I’m usually answering from my phone, which means the results are visualized only in my mind. You’ll need to use my answer to know that it works—but it will work!!

watkinnc · ‎06-27-2022

I always find that writing the LEAD/LAG SQL is faster than any other way of doing previous row stuff. If you are using PBI Desktop, you can add "EnableFolding = true" to the Value.NativeQuery parameter to keep the query folding.

--Nate

I’m usually answering from my phone, which means the results are visualized only in my mind. You’ll need to use my answer to know that it works—but it will work!!

fabriciofds · ‎06-27-2022

Hi @watkinnc. I totally agree with you. In SQL to do this same treatment takes a maximum of 2 minutes. In power query, it takes hours. The problem with this and the reason is that in a few days the base that I do this in sql will be made available to me only through a data flow.

watkinnc · ‎06-27-2022

You could also do the classic indexes starting from zero and then starting from one and then merge the table to itself.

--Nate

I’m usually answering from my phone, which means the results are visualized only in my mind. You’ll need to use my answer to know that it works—but it will work!!

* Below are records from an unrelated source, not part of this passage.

-- ==== Sys2Proof/Tests/WitnessG.lean ====
section
/-! SUPPORT. Tests/WitnessG.lean: states that meet the hypotheses of the statements on the links, the transport and the steps. -/

set_option Elab.async false

namespace Sys2Proof.Tests

open Sys2Proof.Machine

/-! ### Links -/

def keyOn : KeySlot := { sak := 1, salt := 0, ssci := 0, nextPn := 1, valid := true }
def pkt (k : PacketKind) (addr : Nat) (n : Nat) : Packet :=
  { kind := k, dstIp := 0, srcIp := 0, jobId := 0, src := 0, pdc := 0, peer := 0, psn := 0, addr := BitVec.ofNat 64 addr, bytes := List.replicate n 7
    poison := [], len := n, value := 3, rel := false, rod := false, addrPoison := false, op := 2 }
/-- Port 35 is up with a key; a packet waits in each queue, and credits cover them. -/
def stUp : State := stNode.updPort 35 fun p => { p with
  mode := 1, keys := [(0, keyOn)], ctlQ := [pkt .advance 0x30010 8], datQ := [pkt .put 0x20100 64], ctlCredits := 100, datCredits := 100 }
/-- The same with one frame stored under key 1, which the timer's limit has reached. -/
def stHeld : State := stUp.updPort 35 fun p => { p with store := [frame1], timer := 8192, ackDue := some 4 }
def stReplay : State := stHeld.updPort 35 fun p => { p with tx := .replaying }
/-- A roll-over is due; a key load, a MODE 0 write and a retrain wait. -/
def stRoll : State := stUp.updPort 35 fun p => { p with keys := [(0, { keyOn with nextPn := 2 ^ 62 }), (1, keyOn)] }
def stLate : State := stUp.updPort 35 fun p => { p with load := some (9, 2, keyOn, false), mode0 := some 9, retrain := some retrainLimit }
/-- A frame in order whose packet number is no old one; one that is not authentic. -/
def frameIn (good : Bool) : Frame := { lsn := 0, an := 0, pn := 1, authentic := good, control := false, len := 128, packet := pkt .put 0x20100 64 }
def linkArrives (s t : State) : Bool := arrivesB s (portKey 35) 1 t

/-- What the sending of the frame leads to, as the statement says it. -/
def frameSent (s : State) (k : Packet) : State :=
  let p := s.port 35
  let f : Stored := { lsn := p.nextLsn, an := p.txan, pn := (p.key p.txan).nextPn, mac := p.mac, sci := p.sci, sa := p.key p.txan,
                      control := controlKind k.kind, len := frameLen k, packet := { k with srcIp := p.ip }, bad := false }
  let v := s.updPort 35 fun p => p.take f
  let u := match k.kind with
    | .put | .getReq | .advance => v.updPdc k.pdc fun d => d.updUnacked k.psn fun u => { u with age := 0 }
    | .getReply | .ack | .nack => v
  ((u.send (.frame 35 f)).count 4 35 0 1).checkPn 35
theorem witness_LinkEventsComplete_send :
    ((stUp.port 35).maySend, (stUp.port 35).mode, ((stUp.port 35).nextPacket).map fun k => linkArrives stUp (frameSent stUp k)) = (true, 1, some true) := by
  decide +kernel
theorem witness_LinkEventsComplete_receive :
    ((stUp.port 35).takes, (stUp.port 35).retrain, (frameIn true).lsn, ((stUp.port 35).key 0).valid, (stUp.port 35).mode) =
      (true, none, (stUp.port 35).rxLsn, true, 1) ∧
    (sget 1 (stUp.port 35).rxPn 0).toNat ≤ (frameIn true).pn.toNat ∧ (stUp.port 35).badFrames < 7 ∧
    (let u := stUp.fresh.1.updPort 35 fun p => { p with rxLsn := p.rxLsn + 1, rxPn := sset 1 p.rxPn 0 2, nacked := false, badFrames := 0,
                                                        ackAge := 0, ackDue := some 0, grantDat := p.grantDat - 2, heldDat := p.heldDat + 2 }
     linkArrives stUp (({ u with net := { u.net with arrived := u.net.arrived ++
       [{ i := stUp.stamp, port := 35, packet := (frameIn true).packet, control := false, len := 128, buf := none }] } } : State).count 4 35 1 1)) = true := by
  and_intros <;> decide +kernel
theorem witness_LinkEventsComplete_answers :
    ((stHeld.port 35).up, (stHeld.port 35).retrain, (stHeld.port 35).ackDue, ((stHeld.port 35).store.any fun f => f.lsn = 0)) =
      (true, none, some 4, true) ∧
    (stHeld.port 35).tx ≠ .replaying ∧ (stHeld.port 35).rto ≤ (stHeld.port 35).timer ∧ (stHeld.port 35).store.head? = some frame1 ∧
    linkArrives stHeld (stHeld.replay 35 0 true) = true ∧ linkArrives stHeld (stHeld.replay 35 frame1.lsn true) = true ∧
    ((stReplay.port 35).up, (stReplay.port 35).retrain, (stReplay.port 35).tx) = (true, none, .replaying) := by and_intros <;> decide +kernel
theorem witness_LinkEventsComplete_keys :
    ((stRoll.port 35).up, (stRoll.port 35).rollDue) = (true, true) ∧
    ((stLate.port 35).load.isSome, (stLate.port 35).slotFree 2, (stLate.port 35).mode0, (stLate.port 35).store.isEmpty) = (true, true, some 9, true) ∧
    (stLate.port 35).retrain = some retrainLimit ∧ (stLate.port 35).mode ≠ 0 ∧
    (let u := stLate.updPort 35 fun p => { p with retrain := none, lost := 0 }
     linkArrives stLate (u.report (u.portErr 35 0x40 6 0 (stLate.port 35).lost.toNat))) = true := by and_intros <;> decide +kernel

/-! ### Transport -/

/-- A packet of each kind has arrived at port 35 and is to be applied; operation 2 of the device is open with one packet or one byte
left; its packet 0 has not been acknowledged for the resend time. -/
def remoteOp (get : Bool) (adv : Option Packet) : RemoteOp :=
  { id := 2, prog := 7, ctx := 1, pc := 0x10000, peer := 0, entry := { ip := 0, ports := 0xFFFFFFFFF, rod := false, jobId := 0 }, pdc := 0,
    left := 1, sent := true, get := get, ctr := none, bytes := 8, advance := adv, covers := [], refused := [], agent := 0, withheld := false,
    dropped := false }
def stNet (k : PacketKind) (addr n : Nat) : State := { stNode with net := { stNode.net with
  arrived := [{ i := 5, port := 35, packet := pkt k addr n, control := controlKind k, len := 64 + n, buf := none }]
  remote := [remoteOp (decide (k = .getReply)) (if k = .advance then some (pkt .advance 0x30010 8) else none)]
  pdcs := [{ id := 0, ctx := 1, peer := 0, nextPsn := 1,
             unacked := [{ packet := pkt .put 0x20100 8, ports := 1, port := some 35, resends := 3, age := resendAge, said := false }] }] } }
def packetArrives (s t : State) : Bool := arrivesB s (packetKey 5) 1 t
def arrivedOk (k : PacketKind) (addr n : Nat) (act : State → Arrived → State) : Bool :=
  let s := stNet k addr n
  match s.arrived? 5 k with
  | some a => decide (s.fate a.packet = .apply) && (s.receiver a.packet.jobId).isSome && !a.packet.addrPoison && !s.packetStalled 5 &&
      packetArrives s (act s a)
  | none => false
def toPages : List Piece := pcs 0x20100 64
theorem witness_TransportEventsComplete_pages :
    (toPages.map fun p => (attrCtr p.e.attr, attrW p.e.attr)) = [(false, true)] ∧ wbPiece toPages = false ∧ stNode.ownedPieces toPages = false ∧
    ((stNet .put 0x20100 64).piecesAt ctx1 none (piecesOf 0x20100 64)).toOption = some toPages ∧ (stNet .put 0x20100 64).ctx? 1 = some ctx1 ∧
    (((stNet .advance 0x30010 8).translate ctx1 0x30010).toOption.map fun e => (attrCtr e.attr, attrW e.attr, attrWb e.attr)) =
      some (true, true, false) ∧
    (((stNet .getReply 0x20100 64).remote? 2).map fun o => (o.get, ((stNet .getReply 0x20100 64).delivery 0 (replyStream 2)).has 0)) =
      some (true, false) := by and_intros <;> decide +kernel
def getBytes (s : State) (a : Arrived) : State :=
  let got := toPages.foldl (fun (x : State × List (Byte × Bool)) p => ((x.1.agentRead 1 6 a.port p).1, x.2 ++ (x.1.agentRead 1 6 a.port p).2)) (s, [])
  ((cutBytes (got.2.length + 1) got.2).zipIdx.foldl (fun t m => t.enqueue a.port { a.packet with
    kind := .getReply
    dstIp := a.packet.srcIp
    src := Config.self
    psn := BitVec.ofNat 32 m.2
    addr := a.packet.value + BitVec.ofNat 64 (4096 * m.2)
    bytes := m.1.map (·.1)
    poison := taggedAt m.1 }) got.1).delivered a
def takeReply (s : State) (a : Arrived) : State :=
  let d := s.delivery a.packet.src (replyStream a.packet.op)
  ((((s.engineWrite 1 5 a.port toPages (packetBytes a.packet)).setDelivery (d.take a.packet.psn)).dropArrived 5).updRemote 2 fun o =>
    { o with left := o.left - a.packet.bytes.length }).settleOp 2
def raise (s : State) (a : Arrived) : State :=
  ((((s.holdRange ctx1 0x30010 16).ctrPut (.phys 0x60010) 0 (leBytes 8 (max (s.ctrGet (.phys 0x60010)).1 a.packet.value.toNat))
    (s.ctrGet (.phys 0x60010)).2.2).watch true true 0x60010 8 6 a.port).1).delivered a
theorem witness_TransportEventsComplete_apply :
    arrivedOk .put 0x20100 64 (fun s a => (s.engineWrite 1 5 a.port toPages (packetBytes a.packet)).delivered a) = true ∧
    arrivedOk .getReq 0x20100 64 getBytes = true ∧ arrivedOk .getReply 0x20100 64 takeReply = true ∧ arrivedOk .advance 0x30010 8 raise = true := by
  and_intros <;> decide +kernel
/-- The acknowledgement of packet 0, or a NACK of kind 2, and what it leads to. -/
def answeredOk (k : PacketKind) : Bool :=
  match (stNet k 0 0).answered k 0 0 2 with
  | none => false
  | some a =>
    let t := (stNet k 0 0).dropArrived a.i
    let v := t.updPdc 0 fun d => { d with unacked := d.unacked.filter fun u => u.packet.psn ≠ 0 }
    match (t.pdc? 0).bind fun d => d.unacked.find? fun u => u.packet.psn = 0 with
    | none => false
    | some u => if k = .ack then
        decide (u.packet.kind ≠ .getReq) && packetArrives (stNet k 0 0) ((v.updRemote u.packet.op fun o => { o with left := o.left - 1 }).settleOp u.packet.op)
      else match v.remote? u.packet.op with
        | none => false
        | some o => !o.dropped && packetArrives (stNet k 0 0) ((v.updRemote o.id fun o => { o with
            refused := if o.dropped then o.refused else o.refused ++ [u.packet] }).stopOp o 0x45 u.packet.addr.toNat (2 % 16 + o.peer * 16))
theorem witness_TransportEventsComplete_answers : answeredOk .ack = true ∧ answeredOk .nack = true := ⟨by decide +kernel, by decide +kernel⟩
theorem witness_TransportEventsComplete_unacked :
    (((stNet .ack 0 0).pdc? 0).map fun d => d.unacked.map fun u => (u.packet.psn, u.resends, decide (resendAge ≤ u.age))) = some [(0, 3, true)] := by
  decide +kernel
theorem witness_TransportEventsComplete_remote :
    (((stNet .advance 0x30010 8).remote? 2).map fun o => (o.advance.isSome, o.covers)) = some (true, []) ∧
    (stNet .advance 0x30010 8).sendRoom 0 ≠ 0 := ⟨by decide +kernel, by decide +kernel⟩

/-- A sequencer context waits in CWAIT for 0, or for 3 with its timer at the limit. -/
def stCwait (v : W64) : State := (stSeq 0).updSeq 0 fun q => { q with wait := some (0x30010, v), timer := 2 ^ 31 }
def cwaitOk (v : W64) : Bool := match (stCwait v).seqWaits 0 with
  | some (q, c, a, u) => a = 0x30010 && u = v && ((stCwait v).seqCounter c a.toNat).toOption == some 0 && decide (2 ^ c.starvLim ≤ q.timer) &&
      (v != 0 || arrivesB (stCwait v) (seqKey 0) 1 (((stCwait v).seqTouch c 0 a.toNat).seqNext { n := 0, q := q, c := c } (q.pc + 4) id))
  | none => false
theorem witness_TransportEventsComplete_wait : cwaitOk 0 = true ∧ cwaitOk 3 = true := ⟨by decide +kernel, by decide +kernel⟩

/-! ### Steps -/

/-- A word at the program counter of a path or of a sequencer context, and the turn that issues it. -/
def wordOf (i : Instr) : Nat := match encode i with
  | some (.lenrus w l) => w.toNat + (l.getD 0).toNat * 2 ^ 64
  | some (.zf w) => w.toNat
  | none => 0
def stFetch (i : Instr) : State := { State.reset.withFetchWord 128 (wordOf i) with agenda := [.lane 0 0] }
def stFetchZf (i : Instr) : State := { State.reset.withFetchWord 32 (wordOf i) with agenda := [.seq 0] }
def short : Instr := .iadd { intOps with w64 := false, sat := false, sgn := false, c := .vz }
def long : Instr := .iadd { h := { h0 with lit := some 5 }, d := .v 4, a := .v 6, b := .lit, c := .vz, w64 := false, sat := false, sgn := false }
/-- The word of this size is found at the path's program counter. -/
def finds (s : State) (i : Instr) (size : Nat) : Bool :=
  match s.group? key, s.path? r0 with
  | some g, some p => match s.ctx? g.ctx with
    | some c => match s.translate c p.pc.toNat g.via with
      | .ok e =>
        let w := BitVec.ofNat 64 (s.mem.nat (e.pa p.pc.toNat) 8)
        let t : State := { s with mem := s.mem.hold g.via e }
        let l := if size = 16 then match t.translate c (p.pc.toNat + 8) g.via with
            | .ok e' => if attrX e'.attr then some (BitVec.ofNat 64 (t.mem.nat (e'.pa (p.pc.toNat + 8)) 8)) else none
            | .error _ => none
          else some 0
        attrX e.attr && !g.dae && wordSize w = size &&
          (match l.map (decodeWord w) with | some (.ok j) => decide (j = i) | _ => false)
      | .error _ => false
    | none => false
  | _, _ => false
theorem witness_StepRunsDecoded_fetch :
    short.wf = true ∧ long.wf = true ∧ finds (stFetch short) short 8 = true ∧ finds (stFetch long) long 16 = true :=
  ⟨by decide +kernel, by decide +kernel, by decide +kernel, by decide +kernel⟩
def issues (r : Result) : Bool := match r with | .next t => !t.held | _ => false
def idle (s : State) : State := { s with agenda := [], cur := none, held := false }
theorem witness_StepRunsDecoded_turn : ∀ i ∈ [short, long],
    (idle (stFetch i)).choices 0 0 = [r0] ∧ issues (((idle (stFetch i)).clearLane 0 0).issuePath r0) = true := by decide +kernel
/-- The turn of an event. -/
def stEvent : State := { stAged with agenda := [.event (.pathDue r0)] }
theorem witness_StepRunsDecoded_event : issues (exec (.pathDue r0) (idle stEvent)) = true := by decide +kernel
def zfFinds (s : State) (i : Instr) : Bool :=
  match s.seq? 0, s.ctx? 1 with
  | some q, some c => match s.translate c q.pc.toNat with
    | .ok e => match decodeZf (BitVec.ofNat 32 (s.mem.nat (e.pa q.pc.toNat) 4)) with | .ok j => decide (j = i) | .error _ => false
    | .error _ => false
  | _, _ => false
/-- A sequencer word that is no instruction, and one whose page is not mapped. -/
def stNoWord : State := { State.reset.withFetchWord 32 0xF8000000 with agenda := [.seq 0] }
def stNoPage : State := stNoWord.updSeq 0 fun q => { q with pc := 0x7000000 }
theorem witness_StepRunsSequencerWord :
    zfFinds (stFetchZf (.movi { d := 5, a := 0, imm := 7 })) (.movi { d := 5, a := 0, imm := 7 }) = true ∧
    ((List.range 8).map (fun i => (sget 7 (idle (stFetchZf .zfDone)).seqLast 0 + 1 + i) % 8)).filter (idle (stFetchZf .zfDone)).seqReady = [0] ∧
    issues ((idle (stFetchZf .zfDone)).issueSeq 0) = true := ⟨by decide +kernel, by decide +kernel, by decide +kernel⟩
theorem witness_StepRunsSequencerWord_stops :
    ((stNoWord.seq? 0).map fun q => (stNoWord.ctx? q.ctx).map fun c => ((stNoWord.translate c q.pc.toNat).toOption).map fun e =>
      (decodeZf (BitVec.ofNat 32 (stNoWord.mem.nat (e.pa q.pc.toNat) 4))).toOption) = some (some (some none)) ∧
    ((stNoPage.seq? 0).map fun q => (stNoPage.ctx? q.ctx).map fun c => (stNoPage.translate c q.pc.toNat).toOption) = some (some none) :=
  ⟨by decide +kernel, by decide +kernel⟩
/-- A step that goes on (R34, R36). -/
theorem witness_NothingAtIssueKept : issues (step (stFetch short)) = true := by decide +kernel
theorem witness_EncodeDecode : short.wf = true ∧ encode short ≠ none ∧ Instr.zfDone.wf = true ∧ encode .zfDone ≠ none :=
  ⟨by decide +kernel, by decide +kernel, by decide +kernel, by decide +kernel⟩

end Sys2Proof.Tests
end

Vijay_A_Verma · ‎06-27-2022

See the working here - Open a blank query - Home - Advanced Editor - Remove everything from there and paste the below code to test

let
    Source = Table.FromRows(Json.Document(Binary.Decompress(Binary.FromText("dc9BDoAgDETRu7Am6UwR4l2I97+GSAxooSsWLxP6aw2JQohCGWJQAO1huGITCLmXtlFP0Dc6RbvoKdCtPJu0FwgOI/OfvJe2KUbSuHqU0i2lW0p79SilW0pzwSx9Ja+lf/mWLpuyynUD", BinaryEncoding.Base64), Compression.Deflate)), let _t = ((type nullable text) meta [Serialized.Text = true]) in type table [LOAD_DATE = _t, GLOBAL_EMPLOYEE_ID = _t, ORGANIZATION_UNIT_ID = _t]),
    #"Changed Type" = Table.TransformColumnTypes(Source,{{"LOAD_DATE", type text}, {"GLOBAL_EMPLOYEE_ID", Int64.Type}, {"ORGANIZATION_UNIT_ID", Int64.Type}}),
    ListOfIDs = List.Buffer(#"Changed Type"[GLOBAL_EMPLOYEE_ID]),
    ListOfValues = List.Buffer(#"Changed Type"[ORGANIZATION_UNIT_ID]),
    GenList = List.Generate(()=>[x=null,i=0], each [i]<List.Count(ListOfValues), each [i=[i]+1, x=(if ListOfIDs{i}=ListOfIDs{[i]} then ListOfValues{[i]} else null)], each [x]),
    Result = Table.FromColumns(Table.ToColumns(#"Changed Type")&{GenList},Table.ColumnNames(#"Changed Type")&{"Last_Organization_Unit_ID"})
in
    Result

fabriciofds · ‎06-27-2022

Hi @Vijay_A_Verma. Thanks a lot for the solution. It brought the expected result, but not in the required performance. I applied it to my dataset and it's been two hours processing the data flow.

I'm not an expert on the subject, but I've been trying to evolve from a grouping made by "Global ID". I can add an index inside the virtual table. The expected is that it was already possible to create a column referencing the previous result. But according to some tutorials I've seen this is only possible by referencing the previous step. (https://www.youtube.com/watch?v=UPddzZnsf5w)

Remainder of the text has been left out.